** Requirement **
Your answer should consist of the lines below that hold the word "commands".

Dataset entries
────────────────────────────────────────

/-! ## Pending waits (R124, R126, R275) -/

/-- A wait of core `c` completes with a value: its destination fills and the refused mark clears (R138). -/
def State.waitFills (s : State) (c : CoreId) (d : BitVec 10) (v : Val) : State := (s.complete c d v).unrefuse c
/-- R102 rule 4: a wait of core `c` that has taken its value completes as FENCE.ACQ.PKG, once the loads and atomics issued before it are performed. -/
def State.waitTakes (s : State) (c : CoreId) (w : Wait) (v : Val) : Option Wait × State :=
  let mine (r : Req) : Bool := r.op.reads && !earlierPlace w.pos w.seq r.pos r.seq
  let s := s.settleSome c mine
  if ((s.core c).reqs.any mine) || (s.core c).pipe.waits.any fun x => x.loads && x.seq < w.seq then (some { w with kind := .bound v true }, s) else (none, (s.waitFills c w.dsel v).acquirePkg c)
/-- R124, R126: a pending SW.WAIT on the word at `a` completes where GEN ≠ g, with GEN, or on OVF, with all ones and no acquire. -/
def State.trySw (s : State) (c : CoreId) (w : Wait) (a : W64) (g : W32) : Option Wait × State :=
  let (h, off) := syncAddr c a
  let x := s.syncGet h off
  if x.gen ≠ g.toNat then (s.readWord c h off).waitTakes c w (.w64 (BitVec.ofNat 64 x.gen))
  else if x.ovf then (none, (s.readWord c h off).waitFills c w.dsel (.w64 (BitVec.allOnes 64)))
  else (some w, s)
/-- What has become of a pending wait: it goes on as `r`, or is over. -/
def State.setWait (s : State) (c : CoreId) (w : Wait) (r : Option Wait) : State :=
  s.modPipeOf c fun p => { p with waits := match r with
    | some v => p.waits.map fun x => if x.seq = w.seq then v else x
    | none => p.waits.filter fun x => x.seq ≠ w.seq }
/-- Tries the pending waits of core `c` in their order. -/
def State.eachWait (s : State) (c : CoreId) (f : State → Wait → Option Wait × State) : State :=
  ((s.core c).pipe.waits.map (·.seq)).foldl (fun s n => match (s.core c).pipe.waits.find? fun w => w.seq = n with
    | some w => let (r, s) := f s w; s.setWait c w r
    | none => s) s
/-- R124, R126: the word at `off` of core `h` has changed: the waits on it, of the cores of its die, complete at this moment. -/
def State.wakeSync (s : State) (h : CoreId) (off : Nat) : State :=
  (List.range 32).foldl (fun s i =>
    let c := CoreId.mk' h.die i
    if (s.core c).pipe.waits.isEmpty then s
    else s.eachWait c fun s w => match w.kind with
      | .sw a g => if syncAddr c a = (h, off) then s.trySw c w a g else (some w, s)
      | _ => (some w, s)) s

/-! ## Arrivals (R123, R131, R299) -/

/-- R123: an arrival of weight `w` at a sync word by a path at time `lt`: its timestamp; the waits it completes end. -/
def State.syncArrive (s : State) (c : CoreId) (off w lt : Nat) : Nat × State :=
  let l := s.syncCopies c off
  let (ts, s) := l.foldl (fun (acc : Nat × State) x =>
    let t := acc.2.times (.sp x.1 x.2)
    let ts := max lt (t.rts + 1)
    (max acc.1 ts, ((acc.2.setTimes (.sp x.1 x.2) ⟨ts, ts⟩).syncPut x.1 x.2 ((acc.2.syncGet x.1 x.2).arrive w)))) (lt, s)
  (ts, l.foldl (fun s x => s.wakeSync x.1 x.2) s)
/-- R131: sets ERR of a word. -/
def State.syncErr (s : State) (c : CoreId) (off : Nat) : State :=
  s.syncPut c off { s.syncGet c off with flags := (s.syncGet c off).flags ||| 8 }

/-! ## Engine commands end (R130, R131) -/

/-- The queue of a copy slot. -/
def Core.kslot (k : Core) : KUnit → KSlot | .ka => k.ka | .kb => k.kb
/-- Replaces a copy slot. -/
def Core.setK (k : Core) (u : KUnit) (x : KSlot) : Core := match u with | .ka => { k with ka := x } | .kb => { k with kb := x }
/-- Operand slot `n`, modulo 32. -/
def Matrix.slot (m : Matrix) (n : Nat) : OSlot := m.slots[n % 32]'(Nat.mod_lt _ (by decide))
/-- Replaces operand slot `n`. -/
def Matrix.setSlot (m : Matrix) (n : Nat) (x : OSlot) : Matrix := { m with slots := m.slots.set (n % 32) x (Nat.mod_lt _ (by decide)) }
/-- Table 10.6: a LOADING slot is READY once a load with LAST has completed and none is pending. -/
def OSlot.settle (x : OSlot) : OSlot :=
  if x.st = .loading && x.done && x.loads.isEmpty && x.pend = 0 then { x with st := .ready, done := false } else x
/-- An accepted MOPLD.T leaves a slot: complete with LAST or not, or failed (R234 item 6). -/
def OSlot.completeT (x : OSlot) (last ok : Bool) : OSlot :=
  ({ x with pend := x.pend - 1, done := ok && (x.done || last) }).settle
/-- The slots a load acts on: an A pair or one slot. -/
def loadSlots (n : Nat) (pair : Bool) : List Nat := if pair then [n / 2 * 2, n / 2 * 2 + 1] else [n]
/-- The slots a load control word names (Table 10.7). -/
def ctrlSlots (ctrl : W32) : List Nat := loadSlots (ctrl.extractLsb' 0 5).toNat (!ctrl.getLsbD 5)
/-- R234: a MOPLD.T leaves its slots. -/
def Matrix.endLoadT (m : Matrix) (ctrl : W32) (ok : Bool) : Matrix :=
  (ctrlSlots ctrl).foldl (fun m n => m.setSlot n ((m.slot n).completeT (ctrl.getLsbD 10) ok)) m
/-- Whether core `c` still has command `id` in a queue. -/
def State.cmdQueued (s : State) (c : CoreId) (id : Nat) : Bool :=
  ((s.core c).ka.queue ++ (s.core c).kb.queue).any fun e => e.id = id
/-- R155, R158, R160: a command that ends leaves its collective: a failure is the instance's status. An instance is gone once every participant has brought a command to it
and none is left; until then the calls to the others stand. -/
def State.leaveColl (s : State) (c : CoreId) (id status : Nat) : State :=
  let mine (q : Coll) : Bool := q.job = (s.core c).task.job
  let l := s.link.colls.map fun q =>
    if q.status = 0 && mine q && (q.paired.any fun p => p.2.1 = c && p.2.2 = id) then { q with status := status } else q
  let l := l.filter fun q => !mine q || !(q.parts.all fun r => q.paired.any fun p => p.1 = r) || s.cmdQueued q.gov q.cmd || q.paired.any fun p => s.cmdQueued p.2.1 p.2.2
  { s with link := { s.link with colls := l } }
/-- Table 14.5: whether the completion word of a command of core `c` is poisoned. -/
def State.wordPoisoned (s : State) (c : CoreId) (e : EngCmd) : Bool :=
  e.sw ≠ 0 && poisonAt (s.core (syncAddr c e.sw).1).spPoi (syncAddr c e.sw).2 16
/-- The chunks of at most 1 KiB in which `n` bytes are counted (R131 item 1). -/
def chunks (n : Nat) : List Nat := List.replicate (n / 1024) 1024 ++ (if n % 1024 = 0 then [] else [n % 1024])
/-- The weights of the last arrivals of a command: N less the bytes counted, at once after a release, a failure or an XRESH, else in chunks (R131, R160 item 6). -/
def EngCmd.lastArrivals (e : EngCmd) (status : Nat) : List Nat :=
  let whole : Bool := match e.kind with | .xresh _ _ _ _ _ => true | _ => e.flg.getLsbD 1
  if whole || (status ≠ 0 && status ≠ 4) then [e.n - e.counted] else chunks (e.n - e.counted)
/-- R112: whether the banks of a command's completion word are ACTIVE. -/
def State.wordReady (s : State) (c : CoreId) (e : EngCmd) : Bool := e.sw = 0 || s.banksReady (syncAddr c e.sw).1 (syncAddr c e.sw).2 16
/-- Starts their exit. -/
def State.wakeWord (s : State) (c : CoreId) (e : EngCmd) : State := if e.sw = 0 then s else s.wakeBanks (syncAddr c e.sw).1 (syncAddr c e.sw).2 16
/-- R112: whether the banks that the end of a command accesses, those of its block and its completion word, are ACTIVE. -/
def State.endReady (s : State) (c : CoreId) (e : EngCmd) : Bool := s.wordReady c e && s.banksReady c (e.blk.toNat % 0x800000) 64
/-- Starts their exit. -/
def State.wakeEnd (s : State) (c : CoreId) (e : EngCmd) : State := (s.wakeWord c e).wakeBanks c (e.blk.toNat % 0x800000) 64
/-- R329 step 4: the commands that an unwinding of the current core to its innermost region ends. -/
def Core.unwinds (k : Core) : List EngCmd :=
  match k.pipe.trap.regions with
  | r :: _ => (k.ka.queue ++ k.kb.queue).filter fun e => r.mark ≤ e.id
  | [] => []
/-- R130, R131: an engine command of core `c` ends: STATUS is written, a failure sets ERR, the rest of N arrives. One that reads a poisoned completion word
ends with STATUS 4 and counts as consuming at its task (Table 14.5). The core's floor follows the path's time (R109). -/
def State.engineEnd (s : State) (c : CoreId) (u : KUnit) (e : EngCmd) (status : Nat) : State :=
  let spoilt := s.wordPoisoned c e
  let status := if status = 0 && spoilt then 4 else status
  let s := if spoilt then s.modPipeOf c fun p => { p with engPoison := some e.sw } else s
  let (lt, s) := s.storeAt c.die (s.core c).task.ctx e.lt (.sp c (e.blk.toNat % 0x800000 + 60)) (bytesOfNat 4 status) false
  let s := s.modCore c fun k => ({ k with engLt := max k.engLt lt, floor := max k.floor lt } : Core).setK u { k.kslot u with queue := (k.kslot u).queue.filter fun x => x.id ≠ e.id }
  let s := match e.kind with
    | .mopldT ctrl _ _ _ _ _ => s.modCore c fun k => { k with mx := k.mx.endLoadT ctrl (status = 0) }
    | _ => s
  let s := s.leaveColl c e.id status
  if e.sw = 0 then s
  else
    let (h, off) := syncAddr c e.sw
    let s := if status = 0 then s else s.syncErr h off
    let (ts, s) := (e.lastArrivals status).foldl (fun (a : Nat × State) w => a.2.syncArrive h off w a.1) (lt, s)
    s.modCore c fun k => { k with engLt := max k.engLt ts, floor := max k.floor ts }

────────────────────────────────────────

** Exercise solution **
/-! ## Engine commands end (R130, R131) -/
/-- R329 step 4: the commands that an unwinding of the current core to its innermost region ends. -/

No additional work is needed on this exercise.